The entries below are to be reproduced in full, exactly as written.

#### Records shown ####

theorem test_witness_IdleIsLeftOnlyByACommand :
    idleState.seq.phase = .idle ∧
      ∃ t, step (withTurn idleState (issue (.compress 0x0B#8))) = .next t ∧ t.seq.phase ≠ .idle :=
  ⟨rfl, _, rfl, by decide⟩

theorem test_witness_OthersCannotDisturbARunningCommand :
    batchAccepted.regs.status.busy = true ∧ (withTurn batchAccepted (wr .blockLen 5#32)).turns = [wr .blockLen 5#32] ∧
      wr .blockLen 5#32 ≠ .core ∧ wr .blockLen 5#32 ≠ .reset ∧
      ∃ t, step (withTurn batchAccepted (wr .blockLen 5#32)) = .next t ∧ t.regs.status.drop = true :=
  ⟨rfl, rfl, by decide, by decide, _, rfl, rfl⟩

theorem test_witness_ResetEventClearsTheCore : (withTurn batchAccepted .reset).turns = [.reset] := rfl

theorem test_witness_StepRunsTheDecodedCommand :
    (withTurn idleState (.regWrite 32 0#8 0x0B00#32)).turns = [.regWrite 32 0#8 0x0B00#32] ∧
      decode 0x0B00#32 = .command (.compress 0x0B#8) ∧ decode 3#32 = .rejected .illegalOp ∧
      compressAccepted.regs.status.busy = true ∧ idleState.regs.status.busy = false := by
  decide

/-- R22, R31, R34: both ends of the result window, unwritten at reset and written after a COMPRESS_XOF. -/
theorem test_witness_CmdAndReadOnlyRegistersRead :
    (0xC0#8).toNat = 0xC0 + 4 * (0 : Fin 16).val ∧ (0xFC#8).toNat = 0xC0 + 4 * (15 : Fin 16).val ∧
      State.reset.written.res[(15 : Fin 16)] = false ∧
      ∃ s : State, s.written.res[(0 : Fin 16)] = true ∧ s.written.res[(15 : Fin 16)] = true :=
  ⟨by decide, by decide, by decide,
    { State.reset with written := { State.reset.written with res := Vector.replicate 16 true } }, by decide, by decide⟩

/-- R180, R95 (spec/42_round_pipeline.md): row 3 is the counter's low word, its high word, the block length and the flags. -/
theorem test_initial_grid_header_lanes :
    (initGrid { cv := ivRom, block := Vector.replicate 64 0#8, blockLen := 64#32, counter := 0x0000000200000001#64,
                flags := 0x0B#8 }).row3 = #v[1#32, 2#32, 64#32, 11#32] := by
  simp only [initGrid]
  decide

theorem test_witness_StepTakesTheNextTurn :
    idleState.turns = [] ∧ (withTurn idleState .core).turns = [.core] ∧
      (withTurn idleState (wr .ctrl 1#32)).turns = [.regWrite 32 0x08#8 1#32] ∧
      (withTurn idleState (rd .ctrl)).turns = [.regRead 32 0x08#8] ∧
      (withTurn idleState (.memWrite 5#64 1#8)).turns = [.memWrite 5#64 1#8] ∧
      (withTurn idleState (.memRead 5#64)).turns = [.memRead 5#64] := by
  decide

theorem test_witness_WaitIdleEndsAfterACompression :
    (withTurn idleState .waitIdle).CompressReady ∧ (withTurn idleState .waitIdle).turns = [.waitIdle] ∧
      ∃ t, exec (.compress 0x0B#8) (withTurn idleState .waitIdle) = .next t :=
  ⟨by decide, rfl, _, rfl⟩

/-- The host's question: the very next step runs the command, from reset. -/
theorem test_withFetchWord_runs_the_command :
    step (State.reset.withFetchWord 32 0x00000B00) =
      exec (.compress 0x0B#8) ((State.reset.withFetchWord 32 0x00000B00).withTurns []) := rfl

end Sys2Proof.Tests
end

section
/-!
PROOFS. What one step is, by the list of pending turns (R5, R60, R355).
-/

namespace Sys2Proof.Machine

/-- With no turn pending, the core steps (R355). -/
theorem step_of_turns_nil {s : State} (h : s.turns = []) : step s = coreStep s := by
  simp only [step, nextTurn, h]

/-- A pending turn is taken, on the state from which it has been removed. -/
theorem step_of_turns_cons {s : State} {τ : Turn} {rest : List Turn} (h : s.turns = τ :: rest) :
    step s = runTurn τ (s.withTurns rest) := by
  simp only [step, nextTurn, h]
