-- ==== Sys2Proof/Machine/Flags.lean ====
section
/-! DEFINITION. The status flags and the words the host reads them in: `STATUS` (10_state R23), `COND` (R24), the flag
`CMD_REJ` (R34, 40_commands R125) and the `done` line (60_exceptions R246). -/
namespace Sys2Proof.Machine

/-- R23: 0 IDLE, 1 BUSY, 2 DONE, 3 ERROR. -/
def Proto.code : Proto → BitVec 2
  | .idle => 0
  | .busy => 1
  | .done => 2
  | .error => 3

/-- R23: 0 ENCODE (or none), 1 DECODE. -/
def Op.code : Op → BitVec 1
  | .encode => 0
  | .decode => 1

/-- R24: 0 OK, 1 EMPTY_INPUT, 2 MALFORMED_ARTIFACT, 3 TRUNCATED_BITSTREAM, 4 INVARIANT_VIOLATION. -/
def CondCode.code : CondCode → BitVec 3
  | .ok => 0
  | .emptyInput => 1
  | .malformedArtifact => 2
  | .truncatedBitstream => 3
  | .invariantViolation => 4

/-- `STATUS` (R23): bits 1:0 `STATE`, 5:2 `PHASE`, 6 `CMD_REJ`, 7 `FATAL`, 8 `OP`, 63:9 read 0. -/
def statusWord (s : State) : Word :=
  (s.op.code ++ BitVec.ofBool s.fatal ++ BitVec.ofBool s.cmdRej ++ s.phase ++ s.state.code).setWidth 64

/-- `COND` (R24): bits 2:0 `CODE`, bit 3 reads 0, bits 7:4 `SUB`, 63:8 read 0. -/
def condWord (c : Cond) : Word :=
  (c.sub ++ (0 : BitVec 1) ++ c.code.code).setWidth 64

/-- The level output `done` (60_exceptions R246): 1 exactly when `STATE` is DONE or ERROR. -/
def doneLine (s : State) : Bool := s.state == .done || s.state == .error

/-- A rejected `CTRL` write (40_commands R125): "`CMD_REJ <- 1` and nothing else". -/
def reject (s : State) : State := { s with cmdRej := true }

end Sys2Proof.Machine
end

####

[Expected answer]:
theorem test_witness_IdleIsLeftOnlyByACommand :
    idleState.seq.phase = .idle ∧
      ∃ t, step (withTurn idleState (issue (.compress 0x0B#8))) = .next t ∧ t.seq.phase ≠ .idle :=
  ⟨rfl, _, rfl, by decide⟩

theorem test_witness_OthersCannotDisturbARunningCommand :
    batchAccepted.regs.status.busy = true ∧ (withTurn batchAccepted (wr .blockLen 5#32)).turns = [wr .blockLen 5#32] ∧
      wr .blockLen 5#32 ≠ .core ∧ wr .blockLen 5#32 ≠ .reset ∧
      ∃ t, step (withTurn batchAccepted (wr .blockLen 5#32)) = .next t ∧ t.regs.status.drop = true :=
  ⟨rfl, rfl, by decide, by decide, _, rfl, rfl⟩

theorem test_witness_ResetEventClearsTheCore : (withTurn batchAccepted .reset).turns = [.reset] := rfl

theorem test_witness_StepRunsTheDecodedCommand :
    (withTurn idleState (.regWrite 32 0#8 0x0B00#32)).turns = [.regWrite 32 0#8 0x0B00#32] ∧
      decode 0x0B00#32 = .command (.compress 0x0B#8) ∧ decode 3#32 = .rejected .illegalOp ∧
      compressAccepted.regs.status.busy = true ∧ idleState.regs.status.busy = false := by
  decide

/-- R22, R31, R34: both ends of the result window, unwritten at reset and written after a COMPRESS_XOF. -/
theorem test_witness_CmdAndReadOnlyRegistersRead :
    (0xC0#8).toNat = 0xC0 + 4 * (0 : Fin 16).val ∧ (0xFC#8).toNat = 0xC0 + 4 * (15 : Fin 16).val ∧
      State.reset.written.res[(15 : Fin 16)] = false ∧
      ∃ s : State, s.written.res[(0 : Fin 16)] = true ∧ s.written.res[(15 : Fin 16)] = true :=
  ⟨by decide, by decide, by decide,
    { State.reset with written := { State.reset.written with res := Vector.replicate 16 true } }, by decide, by decide⟩

/-- R180, R95 (spec/42_round_pipeline.md): row 3 is the counter's low word, its high word, the block length and the flags. -/
theorem test_initial_grid_header_lanes :
    (initGrid { cv := ivRom, block := Vector.replicate 64 0#8, blockLen := 64#32, counter := 0x0000000200000001#64,
                flags := 0x0B#8 }).row3 = #v[1#32, 2#32, 64#32, 11#32] := by
  simp only [initGrid]
  decide

theorem test_witness_StepTakesTheNextTurn :
    idleState.turns = [] ∧ (withTurn idleState .core).turns = [.core] ∧
      (withTurn idleState (wr .ctrl 1#32)).turns = [.regWrite 32 0x08#8 1#32] ∧
      (withTurn idleState (rd .ctrl)).turns = [.regRead 32 0x08#8] ∧
      (withTurn idleState (.memWrite 5#64 1#8)).turns = [.memWrite 5#64 1#8] ∧
      (withTurn idleState (.memRead 5#64)).turns = [.memRead 5#64] := by
  decide

theorem test_witness_WaitIdleEndsAfterACompression :
    (withTurn idleState .waitIdle).CompressReady ∧ (withTurn idleState .waitIdle).turns = [.waitIdle] ∧
      ∃ t, exec (.compress 0x0B#8) (withTurn idleState .waitIdle) = .next t :=
  ⟨by decide, rfl, _, rfl⟩

/-- The host's question: the very next step runs the command, from reset. -/
theorem test_withFetchWord_runs_the_command :
    step (State.reset.withFetchWord 32 0x00000B00) =
      exec (.compress 0x0B#8) ((State.reset.withFetchWord 32 0x00000B00).withTurns []) := rfl

end Sys2Proof.Tests
end

section
/-!
PROOFS. What one step is, by the list of pending turns (R5, R60, R355).
-/

namespace Sys2Proof.Machine

/-- With no turn pending, the core steps (R355). -/
theorem step_of_turns_nil {s : State} (h : s.turns = []) : step s = coreStep s := by
  simp only [step, nextTurn, h]

/-- A pending turn is taken, on the state from which it has been removed. -/
theorem step_of_turns_cons {s : State} {τ : Turn} {rest : List Turn} (h : s.turns = τ :: rest) :
    step s = runTurn τ (s.withTurns rest) := by
  simp only [step, nextTurn, h]
-- ==== Sys2Proof/Machine/Flags.lean ====
section
/-! DEFINITION. The status flags and the words the host reads them in: `STATUS` (10_state R23), `COND` (R24), the flag
`CMD_REJ` (R34, 40_commands R125) and the `done` line (60_exceptions R246). -/
namespace Sys2Proof.Machine

/-- R23: 0 IDLE, 1 BUSY, 2 DONE, 3 ERROR. -/
def Proto.code : Proto → BitVec 2
  | .idle => 0
  | .busy => 1
  | .done => 2
  | .error => 3

/-- R23: 0 ENCODE (or none), 1 DECODE. -/
def Op.code : Op → BitVec 1
  | .encode => 0
  | .decode => 1

/-- R24: 0 OK, 1 EMPTY_INPUT, 2 MALFORMED_ARTIFACT, 3 TRUNCATED_BITSTREAM, 4 INVARIANT_VIOLATION. -/
def CondCode.code : CondCode → BitVec 3
  | .ok => 0
  | .emptyInput => 1
  | .malformedArtifact => 2
  | .truncatedBitstream => 3
  | .invariantViolation => 4

/-- `STATUS` (R23): bits 1:0 `STATE`, 5:2 `PHASE`, 6 `CMD_REJ`, 7 `FATAL`, 8 `OP`, 63:9 read 0. -/
def statusWord (s : State) : Word :=
  (s.op.code ++ BitVec.ofBool s.fatal ++ BitVec.ofBool s.cmdRej ++ s.phase ++ s.state.code).setWidth 64

/-- `COND` (R24): bits 2:0 `CODE`, bit 3 reads 0, bits 7:4 `SUB`, 63:8 read 0. -/
def condWord (c : Cond) : Word :=
  (c.sub ++ (0 : BitVec 1) ++ c.code.code).setWidth 64

/-- The level output `done` (60_exceptions R246): 1 exactly when `STATE` is DONE or ERROR. -/
def doneLine (s : State) : Bool := s.state == .done || s.state == .error

/-- A rejected `CTRL` write (40_commands R125): "`CMD_REJ <- 1` and nothing else". -/
def reject (s : State) : State := { s with cmdRej := true }

end Sys2Proof.Machine
end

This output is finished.